→ To do:
Of all the entries below, retype only the lines from the one with "(ways.find? fun f" through the one with "s.hl.plc.live.2.2 15 8)", exactly as they appear.
╭─ Supplied data
/-- A stack at STACK_CRIT, or a board sensor at BOARD_CRIT (R534). -/
def tooHot (s : State) : Bool :=
  let at_ := fun (off : Nat) (limit : Nat) => ((tempOf s off).map fun c => decide (16 * (limit : Int) ≤ c)).getD false
  ((List.range 8).any fun r => at_ (0x400 + 8 * r) (fieldOf s.hl.plc.live.2.1 31 24)) ||
    (List.range 4).any fun k => at_ (0x480 + 8 * k) (fieldOf s.hl.plc.live.2.1 47 40)

/-- Ungating of idle tiles: one in each period, once a tile of its region has left class 0 (R537). -/
def ungateIdle (s : State) : State :=
  match s.hl.plc.idleTiles.find? fun t => (List.range 8).any fun k =>
      let h := tileAt s.nd (t / 8 * 8 + k)
      tileLive h && classOf h != 0 with
  | none => s
  | some t => policyStep (onPolicy { s with nd := startReturn s.nd t } fun p => { p with idleTiles := p.idleTiles.filter (· != t) })

/-- A frame for a prefetch: one that is invalid, or holds a clean block that no request uses (R536). -/
def prefetchFrame (n : Node) (chunk : Nat) : Option (Node × Nat) :=
  let set := Config.frameSet chunk % max 1 (frameSets n)
  let ways := (List.range 16).map fun i => set * 16 + i
  let clean := fun (x : CacheFrame) => frameIdle n x && x.dirty == 0 &&
    (List.range 16).all fun i => ((sliceBlock n (x.blk * 16 + i)).map (·.dirty)).getD 0 == 0
  if frameSets n = 0 then none
  else if ways.any fun f => match Tbl.find? n.mem.frames f with
      | none => true
      | some x => clean x then
    match ways.find? fun f => (Tbl.find? n.mem.frames f).isNone with
    | some _ => allocFrame n chunk
    | none =>
      (ways.find? fun f => ((Tbl.find? n.mem.frames f).map clean).getD false).bind fun f => allocFrame (evictFrame n f) chunk
  else none

/-- Prefetches the blocks of a range from one on, while frames allow: answers how many are left to fetch. -/
def prefetchFrom (r : Range) : Nat → Nat → Nat → Node → Node × Nat
  | 0, _, left, n => (n, left)
  | fuel + 1, chunk, left, n =>
    if left = 0 || !holdsLine r (chunk * 1024) then (n, left)
    else if (frameOf n chunk).isSome || writeBusy n (driveOf (chunk * 65536)) (lbaOf (chunk * 65536)) 16 then prefetchFrom r fuel (chunk + 1) left n
    else
      match prefetchFrame n chunk with
      | none => (n, left)
      | some (n, f) =>
        prefetchFrom r fuel (chunk + 1) (left - 1)
          (issueNvme n (driveOf (chunk * 65536)) 2 (lbaOf (chunk * 65536)) 16 false [] [] (.frameFill f))

/-- Prefetch after sampled misses to two consecutive blocks of one TIERED range (R536). The samples of the period are done with. -/
def prefetch (s : State) : State :=
  let ms := s.nd.mem.misses
  let n := { s.nd with mem := { s.nd.mem with misses := [] } }
  if !bitOf s.hl.plc.live.2.2 0 then { s with nd := n }
  else
    let out := ms.foldl (fun (a : Node × Nat) b =>
      match spanOf a.1 (b * 1024) with
      | some (_, r) =>
        if ms.contains (b + 1) && r.resClass = 1 && holdsLine r ((b + 1) * 1024) && !r.storeLost then prefetchFrom r 256 (b + 2) a.2 a.1 else a
      | none => a) (n, fieldOf s.hl.plc.live.2.2 15 8)
    { s with nd := out.1 }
╰─
→ Result for this exercise:
      (ways.find? fun f => ((Tbl.find? n.mem.frames f).map clean).getD false).bind fun f => allocFrame (evictFrame n f) chunk
  else none

/-- Prefetches the blocks of a range from one on, while frames allow: answers how many are left to fetch. -/
def prefetchFrom (r : Range) : Nat → Nat → Nat → Node → Node × Nat
  | 0, _, left, n => (n, left)
  | fuel + 1, chunk, left, n =>
    if left = 0 || !holdsLine r (chunk * 1024) then (n, left)
    else if (frameOf n chunk).isSome || writeBusy n (driveOf (chunk * 65536)) (lbaOf (chunk * 65536)) 16 then prefetchFrom r fuel (chunk + 1) left n
    else
      match prefetchFrame n chunk with
      | none => (n, left)
      | some (n, f) =>
        prefetchFrom r fuel (chunk + 1) (left - 1)
          (issueNvme n (driveOf (chunk * 65536)) 2 (lbaOf (chunk * 65536)) 16 false [] [] (.frameFill f))

/-- Prefetch after sampled misses to two consecutive blocks of one TIERED range (R536). The samples of the period are done with. -/
def prefetch (s : State) : State :=
  let ms := s.nd.mem.misses
  let n := { s.nd with mem := { s.nd.mem with misses := [] } }
  if !bitOf s.hl.plc.live.2.2 0 then { s with nd := n }
  else
    let out := ms.foldl (fun (a : Node × Nat) b =>
      match spanOf a.1 (b * 1024) with
      | some (_, r) =>
        if ms.contains (b + 1) && r.resClass = 1 && holdsLine r ((b + 1) * 1024) && !r.storeLost then prefetchFrom r 256 (b + 2) a.2 a.1 else a
      | none => a) (n, fieldOf s.hl.plc.live.2.2 15 8)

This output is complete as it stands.